With our stimulus bill, the bailout of the American car industry, the cash-for-clunkers, the full-scale immersion into solar, wind and turbine energy industry, my administration, the Monetary Board, the U.S. Congress and the American business community all working together, we were able to jump-start the American economy so that now we are in the midst of an economic expansion that is on a trajectory to an eventual full economic recovery.

We are pulling that huge rock back up the slope, inch by precious inch. But, it is an activity that is historic and epochal in its challenges. Those old enough to remember the Great Depression perhaps can remember that the recovery from it took more than ten years. The final piece of the puzzle came when the U.S. entered the war in Europe and Asia and American industry went into full-employment.

While the American economy did not go into a Great Depression in 2008 and 2009, the enormous challenges before us were clear for everyone to see. We had lost 8 million jobs during the Bush years, we were still losing 750,000 jobs a month when I took over, and many of the jobs already lost and we were continuing to lose we knew would never come back - because they were manufacturing jobs in industries that had fled America for China, South Korea, Japan, Taiwan and other Asian countries.

My biggest challenge was how to put people back to work. That was the only way the country could slowly pull that rock back up that slope and reconnect it to that Rocky Mountain side from which it had broken off.

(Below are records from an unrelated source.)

theorem classify_handoff (sync : isSync d s.cls.prev = true) (first : s.cls.rpt = 0)
    (edges : Config.minEdgesHandoff ≤ s.cls.cc) :
    s.classify d =
      { ({ s with cls := s.cls.countSync } : State).decodeClosed s.cls.closedFrame with
        cls := s.cls.countSync.openFrame d } := by
  rw [classify_eq, if_pos sync, if_pos ⟨first, edges⟩]

theorem classify_unconfirmed (sync : isSync d s.cls.prev = true)
    (unconfirmed : ¬(s.cls.rpt = 0 ∧ Config.minEdgesHandoff ≤ s.cls.cc)) :
    s.classify d = { s.record .repeatNotConfirmed with cls := s.cls.countSync.openFrame d } := by
  rw [classify_eq, if_pos sync, if_neg unconfirmed]

theorem classify_noise (noSync : isSync d s.cls.prev = false) (long : Config.gapNormal < d.toNat) :
    s.classify d = { s.record .spuriousNoise with cls := s.cls.hardReset.openFrame d } := by
  rw [classify_eq, if_neg (ne_true_of_eq_false noSync), if_pos long]

/-- An interval of at most `GAP_NORMAL` is no sync gap (R172). -/
theorem isSync_ne_true_of_ordinary (ordinary : d.toNat ≤ Config.gapNormal) (prev : Micros) : isSync d prev ≠ true := by
  rw [Ne, isSync_iff]
  simp only [Config.gapLong, Config.gapNormal] at *
  omega

theorem classify_overflow (ordinary : d.toNat ≤ Config.gapNormal) (full : s.cls.cc = s.cap) :
    s.classify d = { s.record .bufferOverflow with cls := s.cls.hardReset } := by
  rw [classify_eq, if_neg (isSync_ne_true_of_ordinary ordinary _), if_neg ordinary.not_gt, if_pos full]

theorem classify_append (ordinary : d.toNat ≤ Config.gapNormal) (room : s.cls.cc ≠ s.cap) :
    s.classify d = { s with cls := s.cls.append d } := by
  rw [classify_eq, if_neg (isSync_ne_true_of_ordinary ordinary _), if_neg ordinary.not_gt, if_neg room]

/-! ### One delivered edge -/

/-- The state that classifies a delivered edge: the timebase read and `LAST_T` written (R171, R174). -/
def State.stamped (s : State) (τ : Micros) : State :=
  { s.callPort (.nowMicroseconds τ) with cls := s.cls.stamp τ }

/-- A delivered edge is the classifier's step on its interval (R171). -/
theorem exec_edge_of_live (live : s.rxCtl.live = true) (τ : Micros) :
    exec (.edge τ) s = .next ((s.stamped τ).classify (τ - s.cls.lastT)) := by
  rcases deliverEdge_cases s τ with ⟨lost, -⟩ | ⟨-, h⟩
  · simp [live] at lost
  · exact congrArg Host.Outcome.next h

/-- Settles O36: the append branch. -/
theorem ordinaryIntervalIsAppended : Obligations.OrdinaryIntervalIsAppended := by
  intro s τ live ordinary room
  rw [exec_edge_of_live live, classify_append (s := s.stamped τ) ordinary room]
  rfl

/-- Settles O37: the overflow branch. -/
theorem fullBufferHardResets : Obligations.FullBufferHardResets := by
  intro s τ live ordinary full
  rw [exec_edge_of_live live, classify_overflow (s := s.stamped τ) ordinary full]
  rfl
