-- ==== Sys2Proof/Laws/Framer.lean ====
section
/-! SUPPORT. The framer's internal functions (40_framer.md): what each can do, and what it does when the adapter accepts every
packet and carries a reply. -/

namespace Sys2Proof.Machine

/-! ### Every outcome is transport alone -/

theorem sendPackets_traffic (bs : List (List Byte)) (total : Nat) (s : State) :
    Traffic s (sendPackets bs total s).2 := by
  induction bs generalizing total s with
  | nil => exact Traffic.refl s
  | cons b bs ih =>
    have h := txPacket_traffic s b
    rcases ht : s.txPacket b with ⟨a, s'⟩
    rw [ht] at h
    cases a with
    | failed => simpa [sendPackets, ht] using h
    | wrote n => simpa [sendPackets, ht] using h.trans (ih (total + n) s')

theorem writeMessage_traffic (m : Message) (s : State) : Traffic s (writeMessage m s).2 := by
  unfold writeMessage
  split
  · exact Traffic.refl s
  · exact (Traffic.txbuf s _).trans (sendPackets_traffic _ _ _)

theorem rxOrFail_traffic (s : State) : Traffic s (rxOrFail s).2 := by
  have h := rxPacket_traffic s
  rcases hr : s.rxPacket with ⟨a, s'⟩
  rw [hr] at h
  cases a with
  | data b => simpa [rxOrFail, hr] using h
  | timeout => simp only [rxOrFail, hr]; exact h.trans (Traffic.record s' .close)
  | error => simp only [rxOrFail, hr]; exact h.trans (Traffic.record s' .close)

theorem readContinuation_traffic (n : Nat) (s : State) : Traffic s (readContinuation n s).2 := by
  induction n generalizing s with
  | zero => exact Traffic.refl s
  | succ n ih =>
    have h := rxOrFail_traffic s
    rcases hr : rxOrFail s with ⟨c | b, s'⟩
    · rw [hr] at h; simpa [readContinuation, hr] using h
    · rw [hr] at h
      simpa [readContinuation, hr] using h.trans ((Traffic.rxbuf s' _).trans (ih _))

theorem readMessage_traffic (s : State) : Traffic s (readMessage s).2 := by
  have h := rxOrFail_traffic s
  rcases hr : rxOrFail s with ⟨c | b, s1⟩
  · rw [hr] at h; simpa [readMessage, hr] using h
  · rw [hr] at h
    have h2 : Traffic s { s1 with rxbuf := streamBytes s1.cfg b } := h.trans (Traffic.rxbuf s1 _)
    simp only [readMessage, hr]
    split
    · exact h2
    · have h3 := readContinuation_traffic
        (packetCount s1.cfg (Config.hdr + u16 (streamBytes s1.cfg b) 2) - 1) { s1 with rxbuf := streamBytes s1.cfg b }
      split <;> rename_i heq <;> rw [heq] at h3 <;> exact h2.trans h3

theorem transact_traffic (m : Message) (s : State) : Traffic s (transact m s).2 := by
  unfold transact
  split
  · have hw := writeMessage_traffic m s
    split
    · rename_i heq; rw [heq] at hw; exact hw
    · rename_i s1 heq
      rw [heq] at hw
      have hr := readMessage_traffic s1
      split
      · rename_i heq2; rw [heq2] at hr; exact hw.trans hr
      · rename_i heq2
        rw [heq2] at hr
        split <;> exact hw.trans hr
  · exact Traffic.refl s

/-! ### The outbound side when every packet is accepted -/

/-- The packets offered, each accepted: the counts are summed, and the trace gains one event a packet. -/
theorem sendPackets_accepted (bs : List (List Byte)) (counts : List Nat) (total : Nat) (s : State) (rest : List TxAnswer)
    (hl : counts.length = bs.length) (ht : ∀ n ∈ counts, n ≤ Config.leadOut + s.cfg.p)
    (ha : s.txAnswers = counts.map TxAnswer.wrote ++ rest) :
    sendPackets bs total s = (.ok (total + counts.sum),
      { s with
        txAnswers := rest
        trace := s.trace ++ List.zipWith (fun buf n => Event.tx buf (.wrote n)) bs counts }) := by
  induction bs generalizing counts total s with
  | nil =>
    have : counts = [] := List.eq_nil_of_length_eq_zero hl
    subst this
    simp only [List.map_nil, List.nil_append] at ha
    simp [sendPackets, ← ha]
  | cons b bs ih =>
    cases counts with
    | nil => simp at hl
    | cons n counts =>
      simp only [List.map_cons, List.cons_append] at ha
      have hn : n ≤ Config.leadOut + s.cfg.p := ht n (by simp)
      rw [sendPackets, txPacket_wrote s b n _ ha hn]
      refine Eq.trans (ih counts (total + n) _ ?_ ?_ rfl) ?_
      · simpa using hl
      · exact fun k hk => ht k (by simp [hk])
      · simp [State.record, List.sum_cons, Nat.add_assoc]

@[simp] theorem packets_length (cfg : Params) (stream : List Byte) :
    (packets cfg stream).length = packetCount cfg stream.length := by
  simp [packets]

@[simp] theorem envEncode_length (cfg : Params) (m : Message) : (envEncode cfg m).length = 4 + m.payload.length := by
  simp only [envEncode, List.length_cons, List.length_append, le16_length]; omega

/-- `Write` of a legal message whose packets are all accepted (R83). -/
theorem writeMessage_accepted (m : Message) (s : State) (counts : List Nat) (rest : List TxAnswer)
    (hp : m.payload.length ≤ Config.maxPayload) (hc : Accepts s.cfg (envEncode s.cfg m) counts)
    (ha : s.txAnswers = counts.map TxAnswer.wrote ++ rest) :
    writeMessage m s = (.ok counts.sum,
      { s with
        txbuf := envEncode s.cfg m
        txAnswers := rest
        trace := s.trace ++ sentEvents s.cfg (envEncode s.cfg m) counts }) := by
  rw [writeMessage, if_neg (Nat.not_lt.mpr hp)]
  have := sendPackets_accepted (packets s.cfg (envEncode s.cfg m)) counts 0 { s with txbuf := envEncode s.cfg m } rest
    (by rw [packets_length]; exact hc.1) hc.2 ha
  simpa [sentEvents] using this

/-! ### The inbound side when every packet is a buffer -/

/-- The stream bytes of a buffer of the right length are `P` bytes. -/
theorem streamBytes_length (cfg : Params) (b : List Byte) (h : b.length = cfg.inLead.val + cfg.p) :
    (streamBytes cfg b).length = cfg.p := by
  simp [streamBytes, h]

Thanks to American ingenuity and the heroes of Main Street - the small employers, the big multinationals that are now hiring again - we are gradually seeing the rebirth of American optimism. The economy has added jobs again, though the jobs that are being added have not been enough. We need to do much, much better in this area. We cannot let a whole generation of Americans - today's college graduates - spend the best years of their young lives unemployed and uncertain of their future.

We need to create jobs by the hundreds of thousands and eventually by the millions. We need to accelerate the pace that that big rock goes up that slope. We must push harder, and pull with more force. I believe that I have been leading in this effort. I've had my focus on the economy from Day One. People in America may not know this, because I did not constantly remind them of it, but since I got my initial briefings on the state of the American economy at the beginning of my term in 2009, I've had my eye on that rock. I knew it was going to be very difficult, one of the most difficult things that any American president would ever be challenged to accomplish.

I believe in my heart that we are on the right track, even though there are times when I am tempted to be discouraged. The pace of our recovery is so slow and I know there are millions of Americans who are having an incredibly tough time making ends meet. And the generation that just graduated from college must be wondering if they will ever find meaningful jobs in their lifetime.

But we must not allow the few among us who want a return to the policies that got us into this mess to prevail in the ongoing national debate. We are making progress, we are pushing that rock back up that slippery slope slowly but surely.

If we turn the U.S. Congress back to the Republicans, who along with the previous administration caused the earthquake that broke the side of that Rocky Mountain to split apart and go on that downhill slide, we are making a big, big mistake. The Republicans threaten to undo what we have already done. They want to return to the policies that caused the economic mess we're in.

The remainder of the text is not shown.